Stored items from a collection:
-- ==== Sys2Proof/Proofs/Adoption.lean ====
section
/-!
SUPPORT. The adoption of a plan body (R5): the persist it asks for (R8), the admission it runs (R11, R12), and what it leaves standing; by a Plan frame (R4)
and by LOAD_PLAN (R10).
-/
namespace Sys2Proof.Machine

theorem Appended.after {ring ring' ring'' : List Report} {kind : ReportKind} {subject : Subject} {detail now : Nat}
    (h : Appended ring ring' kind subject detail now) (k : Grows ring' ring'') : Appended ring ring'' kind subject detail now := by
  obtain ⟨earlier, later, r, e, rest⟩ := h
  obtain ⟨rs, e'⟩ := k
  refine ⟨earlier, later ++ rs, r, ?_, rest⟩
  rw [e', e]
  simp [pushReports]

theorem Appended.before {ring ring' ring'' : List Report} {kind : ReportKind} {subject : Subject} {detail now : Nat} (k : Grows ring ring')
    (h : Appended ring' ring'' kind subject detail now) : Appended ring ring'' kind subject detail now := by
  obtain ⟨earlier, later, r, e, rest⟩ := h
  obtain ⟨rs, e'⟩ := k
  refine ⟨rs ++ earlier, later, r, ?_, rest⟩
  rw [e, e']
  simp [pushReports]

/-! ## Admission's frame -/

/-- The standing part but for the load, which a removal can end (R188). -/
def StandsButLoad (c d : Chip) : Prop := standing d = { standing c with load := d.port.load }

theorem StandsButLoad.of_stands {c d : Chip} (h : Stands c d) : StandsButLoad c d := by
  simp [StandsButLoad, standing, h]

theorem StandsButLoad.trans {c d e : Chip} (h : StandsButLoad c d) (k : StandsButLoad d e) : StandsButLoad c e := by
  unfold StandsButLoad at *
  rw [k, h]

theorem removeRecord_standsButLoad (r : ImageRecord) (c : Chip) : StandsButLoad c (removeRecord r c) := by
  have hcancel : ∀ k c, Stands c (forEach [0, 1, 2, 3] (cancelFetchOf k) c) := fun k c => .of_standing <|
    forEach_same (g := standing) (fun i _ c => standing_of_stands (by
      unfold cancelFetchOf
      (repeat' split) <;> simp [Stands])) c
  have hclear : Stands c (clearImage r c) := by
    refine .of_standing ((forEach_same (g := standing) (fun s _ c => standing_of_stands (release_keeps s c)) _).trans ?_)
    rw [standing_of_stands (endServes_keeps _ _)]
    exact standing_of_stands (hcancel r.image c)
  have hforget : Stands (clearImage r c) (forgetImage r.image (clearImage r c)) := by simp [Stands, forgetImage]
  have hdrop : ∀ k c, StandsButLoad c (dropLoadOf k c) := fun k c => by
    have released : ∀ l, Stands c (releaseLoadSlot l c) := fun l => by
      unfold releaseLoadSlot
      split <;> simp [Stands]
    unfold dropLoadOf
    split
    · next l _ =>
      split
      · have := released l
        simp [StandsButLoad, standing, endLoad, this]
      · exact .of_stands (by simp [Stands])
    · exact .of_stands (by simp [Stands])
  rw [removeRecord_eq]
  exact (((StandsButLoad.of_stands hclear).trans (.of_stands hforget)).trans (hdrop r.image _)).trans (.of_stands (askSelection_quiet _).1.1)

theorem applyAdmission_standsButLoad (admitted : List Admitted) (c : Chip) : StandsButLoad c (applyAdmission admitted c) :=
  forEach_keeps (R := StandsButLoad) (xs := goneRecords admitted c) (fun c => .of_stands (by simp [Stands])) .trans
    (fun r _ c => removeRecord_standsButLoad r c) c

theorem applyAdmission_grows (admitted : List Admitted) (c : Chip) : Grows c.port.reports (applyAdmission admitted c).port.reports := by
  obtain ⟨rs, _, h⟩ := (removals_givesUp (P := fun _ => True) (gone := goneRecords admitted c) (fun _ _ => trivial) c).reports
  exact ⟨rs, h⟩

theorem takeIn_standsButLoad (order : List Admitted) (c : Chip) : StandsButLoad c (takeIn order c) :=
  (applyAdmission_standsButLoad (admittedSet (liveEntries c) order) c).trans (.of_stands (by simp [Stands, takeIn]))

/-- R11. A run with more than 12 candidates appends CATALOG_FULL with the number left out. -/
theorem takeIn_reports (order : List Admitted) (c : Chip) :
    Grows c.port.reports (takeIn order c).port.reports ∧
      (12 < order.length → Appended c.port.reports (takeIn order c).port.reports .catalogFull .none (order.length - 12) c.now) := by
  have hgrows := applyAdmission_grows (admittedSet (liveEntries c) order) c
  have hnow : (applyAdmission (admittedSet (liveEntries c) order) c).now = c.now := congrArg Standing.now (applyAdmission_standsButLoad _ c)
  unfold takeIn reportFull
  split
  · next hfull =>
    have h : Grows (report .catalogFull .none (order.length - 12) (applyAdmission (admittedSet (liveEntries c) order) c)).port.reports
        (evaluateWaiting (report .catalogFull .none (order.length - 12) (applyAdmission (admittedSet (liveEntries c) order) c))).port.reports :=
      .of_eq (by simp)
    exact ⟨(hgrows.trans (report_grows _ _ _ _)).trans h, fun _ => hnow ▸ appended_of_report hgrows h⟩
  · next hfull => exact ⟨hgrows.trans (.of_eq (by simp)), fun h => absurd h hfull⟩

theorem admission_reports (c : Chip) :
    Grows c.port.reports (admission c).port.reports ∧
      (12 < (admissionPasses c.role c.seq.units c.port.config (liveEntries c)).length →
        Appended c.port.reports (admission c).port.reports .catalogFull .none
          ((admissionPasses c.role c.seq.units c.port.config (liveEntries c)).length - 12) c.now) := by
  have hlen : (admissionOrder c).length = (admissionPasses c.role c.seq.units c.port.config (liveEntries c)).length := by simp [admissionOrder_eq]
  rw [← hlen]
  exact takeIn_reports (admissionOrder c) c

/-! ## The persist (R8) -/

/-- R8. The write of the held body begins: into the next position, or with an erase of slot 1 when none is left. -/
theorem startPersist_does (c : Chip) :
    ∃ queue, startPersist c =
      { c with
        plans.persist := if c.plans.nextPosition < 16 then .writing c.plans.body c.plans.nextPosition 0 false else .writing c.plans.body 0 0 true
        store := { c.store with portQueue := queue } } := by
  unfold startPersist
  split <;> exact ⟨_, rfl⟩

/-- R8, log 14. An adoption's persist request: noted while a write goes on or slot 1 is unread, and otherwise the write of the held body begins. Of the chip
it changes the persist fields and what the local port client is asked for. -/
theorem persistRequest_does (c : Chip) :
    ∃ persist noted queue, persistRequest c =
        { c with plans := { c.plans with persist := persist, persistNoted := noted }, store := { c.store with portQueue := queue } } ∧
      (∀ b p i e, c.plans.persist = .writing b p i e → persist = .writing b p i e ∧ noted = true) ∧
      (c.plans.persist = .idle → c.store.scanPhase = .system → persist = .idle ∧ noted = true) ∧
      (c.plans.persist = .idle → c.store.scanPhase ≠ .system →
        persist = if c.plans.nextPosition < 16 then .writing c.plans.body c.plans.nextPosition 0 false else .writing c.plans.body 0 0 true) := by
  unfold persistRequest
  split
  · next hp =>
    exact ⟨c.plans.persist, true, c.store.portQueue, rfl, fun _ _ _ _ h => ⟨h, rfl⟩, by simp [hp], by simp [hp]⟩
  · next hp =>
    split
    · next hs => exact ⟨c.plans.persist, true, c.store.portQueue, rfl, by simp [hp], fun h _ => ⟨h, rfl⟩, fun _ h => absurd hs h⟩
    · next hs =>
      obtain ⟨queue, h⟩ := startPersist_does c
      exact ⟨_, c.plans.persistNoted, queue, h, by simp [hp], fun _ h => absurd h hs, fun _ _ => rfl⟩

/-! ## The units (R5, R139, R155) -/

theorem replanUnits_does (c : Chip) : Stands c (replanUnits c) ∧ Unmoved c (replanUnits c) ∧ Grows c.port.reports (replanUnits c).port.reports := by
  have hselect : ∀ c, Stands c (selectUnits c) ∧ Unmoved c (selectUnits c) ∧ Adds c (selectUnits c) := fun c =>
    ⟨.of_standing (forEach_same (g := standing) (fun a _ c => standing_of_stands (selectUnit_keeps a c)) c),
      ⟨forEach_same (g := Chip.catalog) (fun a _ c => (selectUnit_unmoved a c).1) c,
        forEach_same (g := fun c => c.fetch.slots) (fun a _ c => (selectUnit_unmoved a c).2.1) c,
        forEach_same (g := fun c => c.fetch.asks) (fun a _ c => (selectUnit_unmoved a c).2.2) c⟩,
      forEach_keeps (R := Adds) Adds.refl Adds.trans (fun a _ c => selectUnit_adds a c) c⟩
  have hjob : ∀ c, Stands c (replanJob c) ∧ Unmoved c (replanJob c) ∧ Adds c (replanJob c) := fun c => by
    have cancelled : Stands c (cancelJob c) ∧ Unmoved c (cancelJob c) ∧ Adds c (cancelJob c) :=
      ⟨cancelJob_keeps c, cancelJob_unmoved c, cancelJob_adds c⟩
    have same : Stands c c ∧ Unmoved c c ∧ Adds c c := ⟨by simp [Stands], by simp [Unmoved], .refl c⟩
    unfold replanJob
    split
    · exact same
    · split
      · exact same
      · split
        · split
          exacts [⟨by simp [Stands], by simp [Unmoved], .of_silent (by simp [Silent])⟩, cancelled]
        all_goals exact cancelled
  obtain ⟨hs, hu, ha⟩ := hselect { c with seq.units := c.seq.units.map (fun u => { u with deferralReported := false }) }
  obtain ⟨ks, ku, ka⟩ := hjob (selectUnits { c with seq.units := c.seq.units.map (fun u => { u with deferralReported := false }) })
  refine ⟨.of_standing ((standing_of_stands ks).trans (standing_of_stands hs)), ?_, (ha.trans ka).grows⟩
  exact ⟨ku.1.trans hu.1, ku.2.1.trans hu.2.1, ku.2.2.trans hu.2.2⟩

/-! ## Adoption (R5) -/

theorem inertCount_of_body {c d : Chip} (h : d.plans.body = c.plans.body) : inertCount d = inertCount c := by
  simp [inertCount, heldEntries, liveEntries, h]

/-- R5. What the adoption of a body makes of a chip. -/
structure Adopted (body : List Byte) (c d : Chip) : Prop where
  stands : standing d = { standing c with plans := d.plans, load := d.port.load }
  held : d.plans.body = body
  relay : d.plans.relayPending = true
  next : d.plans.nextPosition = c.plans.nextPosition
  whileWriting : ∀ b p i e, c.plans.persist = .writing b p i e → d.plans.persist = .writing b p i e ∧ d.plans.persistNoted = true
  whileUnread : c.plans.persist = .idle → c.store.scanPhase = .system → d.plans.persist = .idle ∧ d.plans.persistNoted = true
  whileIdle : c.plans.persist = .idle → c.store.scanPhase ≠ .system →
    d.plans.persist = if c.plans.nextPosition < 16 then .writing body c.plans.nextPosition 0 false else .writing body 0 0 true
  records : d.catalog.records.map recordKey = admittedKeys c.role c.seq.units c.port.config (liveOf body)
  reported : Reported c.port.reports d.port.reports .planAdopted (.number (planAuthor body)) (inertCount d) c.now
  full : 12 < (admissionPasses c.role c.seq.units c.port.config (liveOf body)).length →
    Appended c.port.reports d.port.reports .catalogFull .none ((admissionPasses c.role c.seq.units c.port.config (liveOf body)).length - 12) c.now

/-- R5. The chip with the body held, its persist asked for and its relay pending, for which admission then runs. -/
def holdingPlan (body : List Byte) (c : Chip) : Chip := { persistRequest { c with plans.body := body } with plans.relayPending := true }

--

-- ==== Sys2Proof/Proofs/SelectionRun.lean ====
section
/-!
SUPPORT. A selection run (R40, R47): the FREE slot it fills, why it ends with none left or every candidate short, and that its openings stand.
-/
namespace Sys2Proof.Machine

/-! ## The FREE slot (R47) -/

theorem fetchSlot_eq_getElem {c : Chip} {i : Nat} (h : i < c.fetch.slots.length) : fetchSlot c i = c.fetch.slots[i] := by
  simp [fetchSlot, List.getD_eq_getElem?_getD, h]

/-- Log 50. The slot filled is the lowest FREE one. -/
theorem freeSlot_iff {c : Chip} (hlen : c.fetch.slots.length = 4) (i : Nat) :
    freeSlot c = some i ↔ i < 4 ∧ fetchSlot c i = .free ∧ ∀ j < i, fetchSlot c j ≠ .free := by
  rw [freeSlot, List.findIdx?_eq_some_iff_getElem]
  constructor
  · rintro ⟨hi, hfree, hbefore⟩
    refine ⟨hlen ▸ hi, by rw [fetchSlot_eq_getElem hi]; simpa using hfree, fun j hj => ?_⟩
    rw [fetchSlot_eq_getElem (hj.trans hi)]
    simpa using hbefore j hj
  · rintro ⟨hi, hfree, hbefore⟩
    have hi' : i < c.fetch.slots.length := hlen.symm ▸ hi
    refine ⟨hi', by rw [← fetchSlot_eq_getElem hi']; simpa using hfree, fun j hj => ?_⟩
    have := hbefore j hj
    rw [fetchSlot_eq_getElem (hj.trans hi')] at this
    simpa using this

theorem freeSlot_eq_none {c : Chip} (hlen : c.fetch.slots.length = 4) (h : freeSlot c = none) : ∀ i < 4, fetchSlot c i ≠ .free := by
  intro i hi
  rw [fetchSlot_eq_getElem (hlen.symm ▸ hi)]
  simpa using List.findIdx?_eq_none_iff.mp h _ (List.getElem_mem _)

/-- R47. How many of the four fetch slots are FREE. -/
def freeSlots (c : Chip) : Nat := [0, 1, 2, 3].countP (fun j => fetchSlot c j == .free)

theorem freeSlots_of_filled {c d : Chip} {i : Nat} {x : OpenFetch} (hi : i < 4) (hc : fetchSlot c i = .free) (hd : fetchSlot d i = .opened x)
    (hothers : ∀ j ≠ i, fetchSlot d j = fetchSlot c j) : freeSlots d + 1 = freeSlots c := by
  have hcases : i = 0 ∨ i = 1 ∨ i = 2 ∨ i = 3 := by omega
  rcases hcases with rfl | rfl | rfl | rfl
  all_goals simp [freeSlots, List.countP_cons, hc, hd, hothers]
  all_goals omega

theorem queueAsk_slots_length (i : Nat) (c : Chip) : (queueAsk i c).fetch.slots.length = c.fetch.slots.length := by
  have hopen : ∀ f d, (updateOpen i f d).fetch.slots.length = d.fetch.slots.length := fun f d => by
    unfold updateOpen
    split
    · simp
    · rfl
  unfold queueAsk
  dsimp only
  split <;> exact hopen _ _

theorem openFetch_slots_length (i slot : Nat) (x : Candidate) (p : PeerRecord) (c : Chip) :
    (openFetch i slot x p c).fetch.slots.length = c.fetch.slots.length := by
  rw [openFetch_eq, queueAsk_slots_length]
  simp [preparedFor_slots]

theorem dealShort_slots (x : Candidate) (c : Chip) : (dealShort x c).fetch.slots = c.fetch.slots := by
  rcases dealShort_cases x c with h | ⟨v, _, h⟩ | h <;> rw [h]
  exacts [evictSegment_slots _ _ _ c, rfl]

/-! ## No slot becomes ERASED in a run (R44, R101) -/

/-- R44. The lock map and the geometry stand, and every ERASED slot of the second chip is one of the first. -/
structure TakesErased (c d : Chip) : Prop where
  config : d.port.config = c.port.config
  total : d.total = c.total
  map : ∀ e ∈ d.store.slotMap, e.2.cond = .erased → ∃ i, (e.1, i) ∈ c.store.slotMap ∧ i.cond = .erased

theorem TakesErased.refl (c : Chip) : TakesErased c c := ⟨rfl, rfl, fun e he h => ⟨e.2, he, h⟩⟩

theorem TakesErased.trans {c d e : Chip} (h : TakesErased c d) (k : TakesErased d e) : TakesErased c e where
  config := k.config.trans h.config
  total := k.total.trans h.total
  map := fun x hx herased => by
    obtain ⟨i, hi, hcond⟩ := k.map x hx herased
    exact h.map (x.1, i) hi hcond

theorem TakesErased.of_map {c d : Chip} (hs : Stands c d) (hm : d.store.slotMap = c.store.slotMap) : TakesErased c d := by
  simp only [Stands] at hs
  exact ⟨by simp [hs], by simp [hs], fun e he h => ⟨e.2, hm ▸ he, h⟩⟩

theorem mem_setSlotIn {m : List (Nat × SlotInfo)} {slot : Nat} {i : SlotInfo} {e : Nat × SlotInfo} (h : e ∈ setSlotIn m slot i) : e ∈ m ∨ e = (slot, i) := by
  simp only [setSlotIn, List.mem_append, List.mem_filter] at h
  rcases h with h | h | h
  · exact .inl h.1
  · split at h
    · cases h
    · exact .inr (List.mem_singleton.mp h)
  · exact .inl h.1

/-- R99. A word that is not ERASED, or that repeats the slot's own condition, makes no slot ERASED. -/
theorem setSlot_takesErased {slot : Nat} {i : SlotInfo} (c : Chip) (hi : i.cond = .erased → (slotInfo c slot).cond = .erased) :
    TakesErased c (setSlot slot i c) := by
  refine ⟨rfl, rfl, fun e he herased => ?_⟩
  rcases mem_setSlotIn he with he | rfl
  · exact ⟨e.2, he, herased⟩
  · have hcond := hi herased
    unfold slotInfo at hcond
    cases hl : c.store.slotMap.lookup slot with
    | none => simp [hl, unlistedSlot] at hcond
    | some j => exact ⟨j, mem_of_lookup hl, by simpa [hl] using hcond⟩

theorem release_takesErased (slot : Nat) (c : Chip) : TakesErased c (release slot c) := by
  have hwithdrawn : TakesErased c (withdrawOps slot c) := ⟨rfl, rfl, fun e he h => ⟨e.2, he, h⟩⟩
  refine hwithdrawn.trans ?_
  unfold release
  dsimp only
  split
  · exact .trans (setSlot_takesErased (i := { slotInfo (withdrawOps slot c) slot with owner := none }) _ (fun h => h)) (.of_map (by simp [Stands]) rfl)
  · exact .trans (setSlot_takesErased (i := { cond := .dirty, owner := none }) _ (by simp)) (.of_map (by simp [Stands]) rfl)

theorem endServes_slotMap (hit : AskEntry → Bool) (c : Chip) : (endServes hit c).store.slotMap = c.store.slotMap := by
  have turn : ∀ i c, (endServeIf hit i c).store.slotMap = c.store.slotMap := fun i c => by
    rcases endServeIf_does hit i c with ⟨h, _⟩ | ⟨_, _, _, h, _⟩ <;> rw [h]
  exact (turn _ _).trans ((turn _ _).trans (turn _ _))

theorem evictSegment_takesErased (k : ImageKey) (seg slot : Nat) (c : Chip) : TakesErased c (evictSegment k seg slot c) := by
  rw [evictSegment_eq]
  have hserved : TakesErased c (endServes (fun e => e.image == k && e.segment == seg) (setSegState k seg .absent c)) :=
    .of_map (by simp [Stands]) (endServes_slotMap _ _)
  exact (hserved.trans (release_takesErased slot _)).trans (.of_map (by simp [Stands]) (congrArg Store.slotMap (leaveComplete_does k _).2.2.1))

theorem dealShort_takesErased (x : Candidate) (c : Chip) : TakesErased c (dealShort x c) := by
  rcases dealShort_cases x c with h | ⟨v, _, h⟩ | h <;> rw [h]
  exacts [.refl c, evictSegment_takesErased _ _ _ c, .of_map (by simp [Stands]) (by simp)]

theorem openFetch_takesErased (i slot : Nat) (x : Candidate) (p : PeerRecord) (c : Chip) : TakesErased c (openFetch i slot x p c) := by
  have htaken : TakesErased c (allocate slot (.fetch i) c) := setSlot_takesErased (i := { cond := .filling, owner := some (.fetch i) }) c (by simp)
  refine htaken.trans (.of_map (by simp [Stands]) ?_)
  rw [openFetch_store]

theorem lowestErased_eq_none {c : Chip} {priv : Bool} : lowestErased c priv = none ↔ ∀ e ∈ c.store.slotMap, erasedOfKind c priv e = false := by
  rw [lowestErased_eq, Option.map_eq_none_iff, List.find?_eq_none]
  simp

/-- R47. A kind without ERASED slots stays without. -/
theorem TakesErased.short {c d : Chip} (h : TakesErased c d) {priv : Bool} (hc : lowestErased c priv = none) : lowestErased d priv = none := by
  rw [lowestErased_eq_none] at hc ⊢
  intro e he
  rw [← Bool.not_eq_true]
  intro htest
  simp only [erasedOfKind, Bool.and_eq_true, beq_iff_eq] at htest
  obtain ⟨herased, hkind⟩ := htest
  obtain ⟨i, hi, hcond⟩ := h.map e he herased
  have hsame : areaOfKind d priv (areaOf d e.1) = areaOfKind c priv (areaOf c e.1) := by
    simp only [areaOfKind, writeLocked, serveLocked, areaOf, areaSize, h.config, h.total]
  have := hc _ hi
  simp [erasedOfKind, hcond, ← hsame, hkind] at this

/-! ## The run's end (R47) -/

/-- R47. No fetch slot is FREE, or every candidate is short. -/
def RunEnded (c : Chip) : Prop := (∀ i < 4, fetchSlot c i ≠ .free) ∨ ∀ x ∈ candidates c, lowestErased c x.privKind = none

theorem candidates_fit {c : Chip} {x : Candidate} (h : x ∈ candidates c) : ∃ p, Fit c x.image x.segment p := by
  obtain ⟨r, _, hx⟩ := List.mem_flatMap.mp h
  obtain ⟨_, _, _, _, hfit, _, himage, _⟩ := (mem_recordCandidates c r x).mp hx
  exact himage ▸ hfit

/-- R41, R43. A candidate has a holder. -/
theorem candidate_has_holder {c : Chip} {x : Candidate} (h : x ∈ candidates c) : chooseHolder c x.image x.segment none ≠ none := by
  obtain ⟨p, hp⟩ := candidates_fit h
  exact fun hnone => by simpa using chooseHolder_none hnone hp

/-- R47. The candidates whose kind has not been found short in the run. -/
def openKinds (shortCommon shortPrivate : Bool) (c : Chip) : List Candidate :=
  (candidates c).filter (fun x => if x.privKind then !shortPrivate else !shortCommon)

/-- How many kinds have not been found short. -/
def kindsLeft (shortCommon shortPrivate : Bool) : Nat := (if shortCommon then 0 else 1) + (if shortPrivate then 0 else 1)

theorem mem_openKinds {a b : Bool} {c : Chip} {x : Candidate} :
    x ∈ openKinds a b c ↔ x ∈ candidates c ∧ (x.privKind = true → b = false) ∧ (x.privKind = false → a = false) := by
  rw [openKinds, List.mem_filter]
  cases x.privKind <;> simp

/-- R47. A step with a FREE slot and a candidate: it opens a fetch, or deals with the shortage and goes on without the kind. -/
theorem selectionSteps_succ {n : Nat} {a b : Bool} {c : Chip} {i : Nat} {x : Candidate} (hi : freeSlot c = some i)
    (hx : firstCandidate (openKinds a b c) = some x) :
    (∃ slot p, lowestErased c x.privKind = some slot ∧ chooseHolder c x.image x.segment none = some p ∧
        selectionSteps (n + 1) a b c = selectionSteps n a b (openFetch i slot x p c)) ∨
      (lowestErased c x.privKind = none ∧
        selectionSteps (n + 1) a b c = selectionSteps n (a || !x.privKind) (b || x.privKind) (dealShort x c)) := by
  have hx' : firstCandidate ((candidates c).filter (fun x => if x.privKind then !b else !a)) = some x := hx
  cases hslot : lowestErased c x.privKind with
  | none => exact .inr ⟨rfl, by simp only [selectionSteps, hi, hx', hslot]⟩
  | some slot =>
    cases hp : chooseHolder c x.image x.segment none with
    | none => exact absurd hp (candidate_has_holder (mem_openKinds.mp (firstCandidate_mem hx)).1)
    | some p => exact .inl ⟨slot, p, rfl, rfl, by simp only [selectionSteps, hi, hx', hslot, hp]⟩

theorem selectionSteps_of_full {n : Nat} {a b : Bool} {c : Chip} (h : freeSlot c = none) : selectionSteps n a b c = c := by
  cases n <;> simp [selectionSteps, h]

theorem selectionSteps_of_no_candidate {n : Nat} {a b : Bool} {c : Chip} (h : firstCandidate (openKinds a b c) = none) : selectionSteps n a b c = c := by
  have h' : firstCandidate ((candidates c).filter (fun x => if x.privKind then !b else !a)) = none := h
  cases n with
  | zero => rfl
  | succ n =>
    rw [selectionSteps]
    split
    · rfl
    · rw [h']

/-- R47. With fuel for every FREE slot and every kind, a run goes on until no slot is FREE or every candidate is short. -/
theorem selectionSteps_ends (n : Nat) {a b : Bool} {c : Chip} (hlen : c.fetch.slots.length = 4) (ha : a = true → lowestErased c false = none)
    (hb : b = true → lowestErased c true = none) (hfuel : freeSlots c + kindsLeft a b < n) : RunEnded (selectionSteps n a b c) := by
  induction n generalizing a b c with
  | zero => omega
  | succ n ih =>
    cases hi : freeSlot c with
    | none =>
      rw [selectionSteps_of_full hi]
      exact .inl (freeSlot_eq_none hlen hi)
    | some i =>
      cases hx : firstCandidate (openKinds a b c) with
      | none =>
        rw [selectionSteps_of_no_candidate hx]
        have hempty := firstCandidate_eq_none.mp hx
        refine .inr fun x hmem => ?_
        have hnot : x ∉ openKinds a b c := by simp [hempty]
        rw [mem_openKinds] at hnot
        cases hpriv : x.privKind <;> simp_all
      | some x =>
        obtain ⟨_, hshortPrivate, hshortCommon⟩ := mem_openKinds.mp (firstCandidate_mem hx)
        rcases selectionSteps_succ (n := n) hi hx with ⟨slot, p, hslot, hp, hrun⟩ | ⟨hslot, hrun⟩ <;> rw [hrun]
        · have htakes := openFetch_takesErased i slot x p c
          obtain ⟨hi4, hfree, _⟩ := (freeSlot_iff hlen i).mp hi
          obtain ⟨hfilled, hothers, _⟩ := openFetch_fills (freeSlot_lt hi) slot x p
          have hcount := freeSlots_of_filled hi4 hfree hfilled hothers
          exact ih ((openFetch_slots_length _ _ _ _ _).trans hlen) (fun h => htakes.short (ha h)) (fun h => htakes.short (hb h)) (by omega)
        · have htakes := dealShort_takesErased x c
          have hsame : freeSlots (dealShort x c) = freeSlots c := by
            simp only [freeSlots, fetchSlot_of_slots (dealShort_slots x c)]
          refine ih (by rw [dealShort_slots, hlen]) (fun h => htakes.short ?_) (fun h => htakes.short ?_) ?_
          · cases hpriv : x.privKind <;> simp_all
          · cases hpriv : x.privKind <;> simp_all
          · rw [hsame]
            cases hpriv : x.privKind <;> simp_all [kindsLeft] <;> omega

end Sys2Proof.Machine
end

(Problem to work on)
Pull out all lines from the entries above that include the word "hforget".

(Answer to this exercise)
  have hforget : Stands (clearImage r c) (forgetImage r.image (clearImage r c)) := by simp [Stands, forgetImage]
  exact (((StandsButLoad.of_stands hclear).trans (.of_stands hforget)).trans (hdrop r.image _)).trans (.of_stands (askSelection_quiet _).1.1)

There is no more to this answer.